• [PROBLEM DETAILS] Give again the lines of the data from its first line through the line with "def tileRows (c". Change nothing.

Top of INPUT DATA

/-- The render of v's tick in progress, one refused under 05 R129 among them, before its deadline (02 R40, R44). -/
def openRender (v : Nat) (s : State) : Option Render :=
  match (s.view v).render with
  | some r => if r.tick = s.tick.count ∧ r.halted = false ∧ r.settled = false ∧ reached (cxDeadline r.ctx) s = false then some r else none
  | none => none

/-- The render that v makes in this tick, if it may still run: no render goes on past its deadline (02 R40, R44). -/
def liveRender (v : Nat) (s : State) : Option Render :=
  match openRender v s with
  | some r => if r.rejected then none else some r
  | none => none

def modRender (v : Nat) (f : Render → Render) (s : State) : State :=
  s.modView v fun x => { x with render := x.render.map f }

/-- Tile rows of a context (05 R140). -/
def tileRows (c : Bytes) : Nat := (cxHeight c + 15) / 16

/-- The headers of the frames that a render needs, as far as these have begun. -/
def headerRuns (r : Render) (s : State) : List (Nat × Nat) :=
  (cxCameras r.ctx).flatMap fun c => ((frameSource c r.tick s).map fun f => (f.base, 64)).toList

/-- The comparisons at render start, once the frames they need have begun (05 R129): a difference refuses the render. A header that
reads poisoned makes it suspect (04 R99). -/
def checkHeaders (v : Nat) (s : State) : State :=
  match liveRender v s with
  | none => s
  | some r =>
    if r.checked ∨ r.decision = some .envelope then s
    else
      let runs := headerRuns r s
      let s := touchAll 0x10 5 runs s
      let s := modRender v (fun r => { r with poison := r.poison || runs.any fun a => runPoisoned s a.1 a.2 }) s
      let m := mesh s (cxMesh r.ctx)
      let hs := (headerAgrees (cxSrcA r.ctx) false m r.tick s) ::
        (if cxTwo r.ctx then [headerAgrees (cxSrcB r.ctx) true m r.tick s] else [])
      if hs.contains (some false) then countReg (modRender v (fun r => { r with rejected := true }) s) P.viewRejects
      else if hs.contains none then s
      else modRender v (fun r => { r with checked := true }) s

/-! ### Jobs (05 R140 to R144) -/

/-- VE e is in the pool (05 R144): not removed, not under a slice. -/
def engineInPool (e : Nat) (s : State) : Bool :=
  !s.st.engineOut.getLsbD e &&
  (match tget none s.st.running 0 with | some r => decide (r.unit ≠ e) | none => true) &&
  !(s.st.bist.any fun b => decide (b.block = 0x10 + e))

/-- The video machinery runs: the Crucible serves, and the view clock runs (04 R108, 18 R468). -/
def viewsRun (s : State) : Bool := cruOk s && decide (tget .running s.clk.doms 1 = .running)

/-- The next job of a view is ready (05 R141). -/
def jobReady (v : Nat) (s : State) : Bool :=
  match liveRender v s with
  | some r =>
    let m := mesh s (cxMesh r.ctx)
    r.checked && decide (r.rows < tileRows r.ctx ∧ r.done = none ∧ r.decision ≠ some .envelope) &&
      rowsReady (cxSrcA r.ctx) (meshNeed m false r.rows) r.tick s &&
      (!cxTwo r.ctx || rowsReady (cxSrcB r.ctx) (meshNeed m true r.rows) r.tick s)
  | none => false

/-- The rank of a view's job (05 R142), lowest first. -/
def jobRank (v : Nat) (s : State) : Nat :=
  match (s.view v).render with
  | some r => b2n (!r.again) * 2 ^ 32 + cxDeadline r.ctx * 2 ^ 24 + cxPrio r.ctx * 2 ^ 16 + v
  | none => 0

/-- The ready job that ranks first. -/
def firstJob (s : State) : Option Nat :=
  ((enabledViews s).filter fun v => jobReady v s).foldl (fun (a : Option Nat) v =>
    match a with
    | some w => if jobRank v s < jobRank w s then some v else some w
    | none => some v) none

/-- What a view is computed from. -/
def sceneOf (c : Bytes) (pan : Int) (srcA srcB : Source) (s : State) : Scene :=
  { ctx := c, mesh := placedBytes s kMesh (cxMesh c), meshBase := placedAddr s kMesh (cxMesh c),
    ovl := if cxOvl c = 0xFFFF then [] else placedBytes s kOverlay (cxOvl c), ovlBase := placedAddr s kOverlay (cxOvl c),
    srcA := srcA, srcB := srcB, pan := pan, sS := s.sSample }

/-- The bytes of a stored view pixel (05 Table 5.2). -/
def pixelBytes (p : Px × PxFlags) : Bytes := [b8 p.1.r, b8 p.1.g, b8 p.1.b, b8 (flagsByte p.2)]

/-- The pixels of buffer row `yb`, computed by an engine; `n` numbers the row's position errors. -/
def engineRow (s : State) (k : Scene) (yb n : Nat) : List (Px × PxFlags) :=
  (List.range (cxWidth k.ctx)).map fun xb =>
    let i := n + 4 * xb
    viewPixel s k (cxBicubic k.ctx) xb yb (engineError i, engineError (i + 1), engineError (i + 2), engineError (i + 3))

/-- The bounding box of a primitive meets columns x0 to x1 of rows y0 to y1. -/
def primMeets (l : Bytes) (i : Nat) (x0 x1 y0 y1 : Int) : Bool :=
  let t : Int := if u8 l (16 + 32 * i) = 3 then u8 l (16 + 32 * i + 0x0C) else 1
  let off : Int := (t - 1) / 2
  let ax := ovlCoord l i 4
  let ay := ovlCoord l i 6
  let bx := ovlCoord l i 8
  let by' := ovlCoord l i 0x0A
  decide (min ax bx - off ≤ x1 ∧ x0 ≤ max ax bx - off + t - 1 ∧ min ay by' - off ≤ y1 ∧ y0 ≤ max ay by' - off + t - 1)

/-- Extra overlay passes of one output tile (05 R143). -/
def overlayPasses (k : Scene) (x0 x1 y0 y1 : Nat) : Nat :=
  let n := ((List.range (ovlCount k.ovl)).filter fun i => primMeets k.ovl i x0 x1 y0 y1).length
  (n - 8 + 7) / 8

/-- Clocks and extra passes of one tile of a tile row, in buffer columns x0 to x0 + 63 (05 R143). -/
def tileCost (k : Scene) (rows : List (List (Px × PxFlags))) (x0 y0 y1 : Nat) : Nat × Nat :=
  let px := 64 * rows.length
  let seam := rows.any fun r => ((r.drop x0).take 64).any fun p => p.2.seam
  let passes := overlayPasses k x0 (x0 + 63) y0 y1
  (32 + (if seam then px else px / 2) + 512 * passes, passes)

/-- The source rows that a job reads, of one plane (05 R141; log 175). -/
def sourceRun (m : Bytes) (b : Bool) (t : Nat) (f : Source) : List (Nat × Nat) :=
  let need := meshNeed m b t
  let lo := meshFirst m b t
  if need < 0 then [] else [(f.base + 256 + lo * f.pitch, (need.toNat + 1 - lo) * f.pitch)]

/-- The vertices and weights that a job reads of a mesh, beside its header. -/
def meshRun (m : Bytes) (base t : Nat) : List (Nat × Nat) :=
  let n := meshCols m
  let i := 16 * t / meshCellH m * n
  let two := decide (u8 m 2 = 2)
  [(base, 256), (base + meshOff m false + 4 * i, 8 * n)] ++
    (if two then [(base + meshOff m true + 4 * i, 8 * n), (base + u32 m 0x1C + i, 2 * n)] else [])

/-- The buffer rows of tile row `t` of a context. -/
def jobYs (c : Bytes) (t : Nat) : List Nat :=
  (List.range 16).filterMap fun i => if 16 * t + i < cxHeight c then some (mirrorY c (16 * t + i)) else none
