-- ==== Sys2Proof/Machine/Trio.lean ====
section
/-! DEFINITION. The trios (chapter 09) and their cycle (11 R286 to R290): blame, halting, the phases of a cycle, and the
execution of one instruction by one core. -/

namespace Sys2Proof.Machine

/-! ### Names -/

/-- The run unit a core belongs to: the voted trio, or itself in split mode. -/
def unitOfCore (s : State) (ci : Nat) : Nat :=
  if (s.trio (ci / 3)).split then 4 * (ci / 3) + 1 + ci % 3 else 4 * (ci / 3)

/-- The cores of a run unit. -/
def unitCores (u : Nat) : List Nat :=
  if u % 4 = 0 then [coreIx (u / 4) 0, coreIx (u / 4) 1, coreIx (u / 4) 2] else [coreIx (u / 4) (u % 4 - 1)]

/-- The cores of a voted trio that are IN, lowest letter first (09 R233). -/
def inCores (s : State) (t : Nat) : List Nat := (List.range 3).filter fun k => (s.core (coreIx t k)).st = .inn

/-- The cores of a voted trio whose offers stand in the vote: the IN cores, and one that the voter test alongside this vote has taken
OUT (09 R251, R263). -/
def voters (s : State) (t : Nat) : List Nat :=
  (List.range 3).filter fun k => decide ((s.core (coreIx t k)).st = .inn) || (s.trio t).leaving.getLsbD k

/-- The cores of a unit that execute: those that offer to the vote, or the split core itself. -/
def running (s : State) (u : Nat) : List Nat :=
  if u % 4 = 0 then (voters s (u / 4)).map (coreIx (u / 4)) else unitCores u

/-- The number of the cycle in progress, or of the last one (09 R242; the first is 0, log 16). -/
def cycleNo (x : RunUnit) : Nat := x.cycle - 1

/-- The unit executes: RUN or a debugger step, and no voter-suspect halt due. -/
def alive (s : State) (u : Nat) : Bool :=
  (decide ((s.unit u).st = .run) || (s.unit u).stepping) && !(u % 4 = 0 && suspectDue s (u / 4))

/-- A start of a unit is entered in TRIO_RESTART: its kind, a warm request performed cold, the count (11 Table 11.7). -/
def startMark (u kind : Nat) (fell : Bool) (s : State) : State :=
  let id := P.trioRestart (u / 4)
  setReg s id (kind + 4 * b2n fell + 65536 * min 65535 (reg s id / 65536 + 1))

/-! ### Halting (09 R248, R254) -/

/-- A staged exchange is abandoned when the unit leaves RUN: the reply carries WRONG_STATE (11 R306, R309). -/
def abandonExchange (u : Nat) (s : State) : State :=
  match (s.unit u).stage with
  | none => s
  | some (_, _, _, h) =>
    let s := s.modUnit u fun x => { x with stage := none }
    let s := setReg s P.trioExchLast (u / 4 + 8 * (u % 4) + 32 * 2)
    finishHeld h 0x0506 Status.wrongState [] s

/-- A unit leaves RUN: an owner that stops on a tick edge puts its pipes on entry 0 at that edge (05 R148, R150). -/
def leaveRun (u : Nat) (st : RunState) (s : State) : State := reselect (setRunState u st s)

/-- A unit enters HALTED with a cause of TRIO_HALT_CAUSE, and the trio-halt fault with its DETAIL (09 R248, R254, 10 R284,
15 Table 15.5). A trio that has met its third blame halts as voter-suspect, whatever else halts it (09 R250, log 182). -/
def haltUnit (u cause : Nat) (s : State) (exc core : Nat := 0) : State :=
  if (s.unit u).st ≠ .run ∧ (s.unit u).st ≠ .debug then s
  else
    let third := decide (u % 4 = 0) && suspectDue s (u / 4)
    let cause := if third then 5 else cause
    let c := s.core (coreIx (u / 4) core)
    let s := s.modUnit u fun x => { x with
      cause := cause, excCode := exc, excCore := core, excPc := c.pc, excCycle := cycleNo x, excTnow := c.tnow, haltAt := s.now,
      inCycle := false, wdtOn := false, stopReq := false, dbgWrites := [], resumeAt := none, stepping := false }
    let s := setReg s (P.trioHaltCause (u / 4)) cause
    let s := leaveRun u .halted s
    let s := detect 29 (locBlock s dieSoc (0x40 + u / 4)) s (cause + 256 * exc + 65536 * core)
    let s := if third then detect 30 (locBlock s dieSoc (0x40 + u / 4)) (s.modTrio (u / 4) fun x => { x with suspect := true }) else s
    abandonExchange u s

/-- A trio with fewer than two cores IN does not run: it halts (09 R235, R248, R251). -/
def haltBelowTwo (t : Nat) (s : State) : State := if (inCores s t).length < 2 then haltUnit (4 * t) 1 s else s

/-- A core leaves for OUT (09 R233, R235, R241): FS-028 when the trio ran 2oo3; with fewer than two cores IN the trio halts. -/
def coreOut (t k : Nat) (s : State) : State :=
  let was := (inCores s t).length
  let s := s.modCore (coreIx t k) fun c => { c with st := .out, failed := true }
  haltBelowTwo t (if was = 3 then detect 28 (locBlock s dieSoc (0x40 + t)) s else s)

/-- One core is blamed (09 R245, R247): it leaves IN for REJOINING; FS-027. A core that is OUT stays so (Table 9.1). -/
def blame (t k : Nat) (s : State) : State :=
  let ci := coreIx t k
  let s := s.modCore ci fun c => { c with
    st := if c.st = .inn then .rejoining else c.st, blames := (cycleNo (s.unit (4 * t)) :: c.blames).take 3 }
  let s := satField s (P.trioBlame t) (8 * k + 7) (8 * k) 1
  let again := (s.trio t).readmitted.any fun j => decide (j.val = k)
  let s := if again then satField s (P.trioReint t) 31 16 1 else s
  let s := s.modTrio t fun x => { x with readmitted := x.readmitted.filter fun j => decide (j.val ≠ k) }
  let s := { s with inst := { instant s with blamed := insertNat ci (instant s).blamed } }
  detect 27 (locBlock s dieSoc (coreBlock t k)) s

/-- The cores found wrong in one step are blamed; two different cores blamed in one step halt the trio (09 R245), and so does a
blame that leaves fewer than two cores IN (09 R235). -/
def blameAll (t : Nat) (ks : List Nat) (s : State) : State :=
  let s := ks.foldl (fun s k => blame t k s) s
  if 2 ≤ ks.length then haltUnit (4 * t) 3 s else if ks.isEmpty then s else haltBelowTwo t s

/-! ### The cycle watchdog (11 R289, R290) -/

/-- Its period: 2 ms longer for the cycle that carries an exchange pause. -/
def wdtPeriod (u : Nat) (s : State) : Time :=
  let x := s.unit u
  1000 * reg s (P.trioWdt (u / 4)) + (if x.exchCycle || (x.stage.isSome && x.inCycle) then ms 2 else 0)

/-- The watchdog of a unit has run out. -/
def wdtOver (u : Nat) (s : State) : Bool := (s.unit u).wdtOn && decide ((s.unit u).wdtAt + wdtPeriod u s ≤ s.now)

/-- The expiry: counted, and the unit halts with cause 6. -/
def wdtExpire (u : Nat) (s : State) : State := haltUnit u 6 (satField s P.trioWdtExpiries 15 0 1)

/-- A program exception halts the unit; on the edge of the watchdog's expiry the expiry is recorded (10 R284, R285). -/
def raiseExc (u exc core : Nat) (s : State) : State := if wdtOver u s then wdtExpire u s else haltUnit u 7 s exc core

/-! ### Majority (09 R237) -/

/-- Bitwise majority of three words. -/
def maj3 (a b c : Nat) : Nat := (a &&& b) ||| (a &&& c) ||| (b &&& c)

/-- The value most of the offers have, and the cores whose offer differs; with two cores, none is right where they
differ. Answers none where two cores differ (2oo2) or three differ pairwise. -/
def agreeOn {α : Type} [DecidableEq α] (offers : List (Nat × α)) : Option (α × List Nat) :=
  match offers with
  | [(_, a), (_, b)] => if a = b then some (a, []) else none
  | [(i, a), (j, b), (k, c)] =>
    if a = b then some (a, if b = c then [] else [k])
    else if a = c then some (a, [j])
    else if b = c then some (b, [i]) else none
  | _ => none

/-! ### Errors of a core's data SRAM (09 R244) -/

/-- Location of a place in a core's SRAM, macro 0 the data and macro 1 the instruction SRAM: the 64-bit word, and the bit in it
(DESIGN CHOICE of the numbering, log 17). -/
def sramLoc (s : State) (ci macroNo off bit : Nat) : BitVec 64 :=
  locBlock s dieSoc (coreBlock (ci / 3) (ci % 3)) macroNo (off / 8) (8 * (off % 8) + bit)

/-- A corrected error is counted and reported; the word is written back (09 R244). -/
def correctedAt (ci b : Nat) (s : State) : State :=
  let s := s.modCore ci fun c => { c with ceAt := c.ceAt.filter (· ≠ b) }
  detect 33 (sramLoc s ci 0 (b / 8) (b % 8)) (satField s (P.trioSram (ci / 3)) 15 0 1)

/-- An uncorrectable error of the data SRAM is counted and reported, located to the word (09 R244, R262). -/
def reportUncorrectable (ci off : Nat) (s : State) : State :=
  detect 34 (sramLoc s ci 0 (8 * (off / 8)) 0) (satField s (P.trioSram (ci / 3)) 23 16 1)

/-- An uncorrectable error of the data SRAM: the core of a voted trio is blamed, a split core halts (09 R244, R254). -/
def uncorrectableAt (ci off : Nat) (s : State) : State :=
  let t := ci / 3
  let s := reportUncorrectable ci off s
  if (s.trio t).split then
    haltUnit (unitOfCore s ci) 8 (s.modUnit (unitOfCore s ci) fun x => { x with dataErr := true }) 0 (ci % 3)
  else blameAll t [ci % 3] s

/-- The bytes of the data SRAM that an instruction touches. -/
def touches (i : TInstr) (c : Core) : List Nat :=
  let run (a n : Nat) := (List.range n).map (a + ·)
  match i.arg with
  | .opd o =>
    let sp := o.space.toNat
    let k := effIndex c o
    if sp = spIMM ∨ spaceSize sp ≤ k then []
    else if sp = spW ∨ sp = spKW then run (wordHome sp k) (if i.code = 0x42 ∨ i.code = 0x45 then 4 else 2)
    else if i.code = 0x47 ∨ i.code = 0x48 then (run 0 16).map fun j => (bitHome sp (k + j)).1
    else [(bitHome sp k).1]
  | .edge e => [0x700 + e.toNat / 8]
  | .timer tm => run (timerAt tm.num.toNat) 13
  | .num n => if i.code.toNat < 0x38 then run (timerAt n.toNat) 13 else run (counterAt n.toNat) 9
  | _ => []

Bottom of INPUT DATA

• [WRITTEN RESPONSE]
/-- The render of v's tick in progress, one refused under 05 R129 among them, before its deadline (02 R40, R44). -/
def openRender (v : Nat) (s : State) : Option Render :=
  match (s.view v).render with
  | some r => if r.tick = s.tick.count ∧ r.halted = false ∧ r.settled = false ∧ reached (cxDeadline r.ctx) s = false then some r else none
  | none => none

/-- The render that v makes in this tick, if it may still run: no render goes on past its deadline (02 R40, R44). -/
def liveRender (v : Nat) (s : State) : Option Render :=
  match openRender v s with
  | some r => if r.rejected then none else some r
  | none => none

def modRender (v : Nat) (f : Render → Render) (s : State) : State :=
  s.modView v fun x => { x with render := x.render.map f }

/-- Tile rows of a context (05 R140). -/
def tileRows (c : Bytes) : Nat := (cxHeight c + 15) / 16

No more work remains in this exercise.